Optical absorption in amorphous tungsten oxide ($\textit{a}\mathrm{WO}_{3}$), for photon energies below that of the band gap, can be rationalized in terms of electronic transitions between localized states. For the study of this phenomenon, we employed the differential coloration efficiency concept, defined as the derivative of the optical density with respect to the inserted charge. We also made use of its extension to a complex quantity in the context of frequency-resolved studies. Combined $\textit{in situ}$ electrochemical and optical experiments were performed on electrochromic $\textit{a}\mathrm{WO}_{3}$ thin films for a wide lithium intercalation range using an optical wavelength of $810~\mathrm{nm}$ ($1.53~\mathrm{eV}$).
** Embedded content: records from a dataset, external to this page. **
/-- What HSE[h] holds beside its registers and memories (R129 to R157). -/
structure Hse where
  /-- Call stack and trap stack, top first. -/
  cstk : List Nat := []
  tstk : List TFrame := []
  /-- Latched conditions, in the bit order of Table 6-9. -/
  latch : Nat := 0
  /-- Latched nanoword. -/
  nano : Nat := 0
  /-- Working registers without a register view: the descriptor's template, CNT as loaded, WEDGE, OFS, OPC, PARAM
  and queue index (R144). -/
  tmpl : Nat := 0
  cnt0 : Nat := 0
  wedge : Nat := 0
  ofs : Nat := 0
  opc : Nat := 0
  param : Nat := 0
  qidx : Nat := 0
  /-- Requests made and frames reported written under the descriptor (R143). -/
  reqs : Nat := 0
  wrote : Nat := 0
  /-- Completion queue, oldest first. -/
  done : List DoneEnt := []
  defect : Bool := false
  skipRdy : Bool := false
  dgood : Bool := false
  hlErr : Bool := false
  /-- A defect scan runs, with the table writes it holds (R146). -/
  scan : Bool := false
  scanTrk : Nat := 0
  scanSlot : Nat := 0
  held : List (Nat × Nat) := []
  /-- Servo timing is held; missing marks in a row; the last mark was found (R27, R139). -/
  servo : Bool := false
  miss : Nat := 0
  direct : Bool := false
  /-- The wedge timer lies in the keep-out window (R139). -/
  ko : Bool := false
  waiting : Bool := false
  /-- A microword's actions wait for room in the completion queue or for the head's link command (R145, R191). -/
  stalled : Bool := false
  /-- Servo address marks found since the wait began (R135). -/
  wedges : Nat := 0
  /-- The ATOM span has reached 64 cycles (R151). -/
  atomOver : Bool := false
  /-- RUN = 0 waits for its boundary (R154). -/
  stopping : Bool := false
  /-- OWNVIOL has been reported in this trap entry (R153). -/
  own : Bool := false
  /-- Cause of the last vector DMA: 0 channel error, 1 STARVE, 2 POISON. -/
  dmaCause : Nat := 0
  /-- Frame tags of requests raised and not yet arrived, then arrived and not yet served, on the write line and on
  the read line. -/
  raisedW : List Nat := []
  raisedR : List Nat := []
  wreq : List Nat := []
  rreq : List Nat := []
  /-- HLINK command outstanding: ADDR and DATA (R191). -/
  hl : Option Nat := none
  deriving DecidableEq, Repr

/-- A write frame staged in a channel (R143, R181). -/
structure SFrame where
  tag : Nat
  data : List Byte
  poison : Bool
  /-- Group context it contributes to (R201), and its parity index for a parity frame (R202). -/
  ctx : Option Nat := none
  par : Option Nat := none
  deriving DecidableEq, Repr

/-- The write frame on the medium. -/
structure WFrame where
  data : List Byte
  ctx : Option Nat
  par : Option Nat
  /-- A condition of R25 dropped, so it does not count as written; and vector PERMIT has been taken for it (R141). -/
  cut : Bool := false
  told : Bool := false
  /-- Write-assist preset of its run (R184). -/
  preset : Nat := 0
  deriving DecidableEq, Repr

/-- A read frame from the start of its search to its result (R167 to R171). -/
structure RFrame where
  slot : Nat
  trk : Nat
  widx : Nat
  gambit : Bool
  /-- Its number among the frames of the run (R177). -/
  k : Nat
  cands : List Nat := []
  closed : Bool := false
  decodes : Nat := 0
  iters : Nat := 0
  /-- Its run, and the frames of the run before it that decoded as parity (R177). -/
  run : Nat := 0
  pars : Nat := 0
  /-- Its expectation: CHAN_XQ index and NSIDX (R176). -/
  xqi : Nat := 0
  xns : Nat := 0
  /-- Its estimate, once made (R161). -/
  snr : Option Nat := none
  /-- The free values that are its 37,320 samples and its LLRs start at these numbers (R170). -/
  samp : Nat := 0
  llr : Nat := 0
  deriving DecidableEq, Repr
Quasi-equilibrium measurements were made by chronopotentiometry (CP). Dynamic frequency-dependent measurements were carried out by simultaneous electrochemical and color impedance spectroscopy (SECIS). The differential coloration efficiency obtained from CP changes sign at a critical intercalation level. Its response exhibits an excellent agreement with a theoretical model that considers electronic transitions between $\mathrm{W}^{4+}$, $\mathrm{W}^{5+}$, and $\mathrm{W}^{6+}$ sites. For the SECIS experiment, the low-frequency limit of the differential coloration efficiency shows a general trend similar to that from CP. However, it does not change sign at a critical ion insertion level. This discrepancy could be due to degradation effects occurring in the films at high $\mathrm{Li}^+$ insertion levels. The methodology and results presented in this work can be of great interest both for the study of optical absorption in disordered materials and for applications in electrochromism.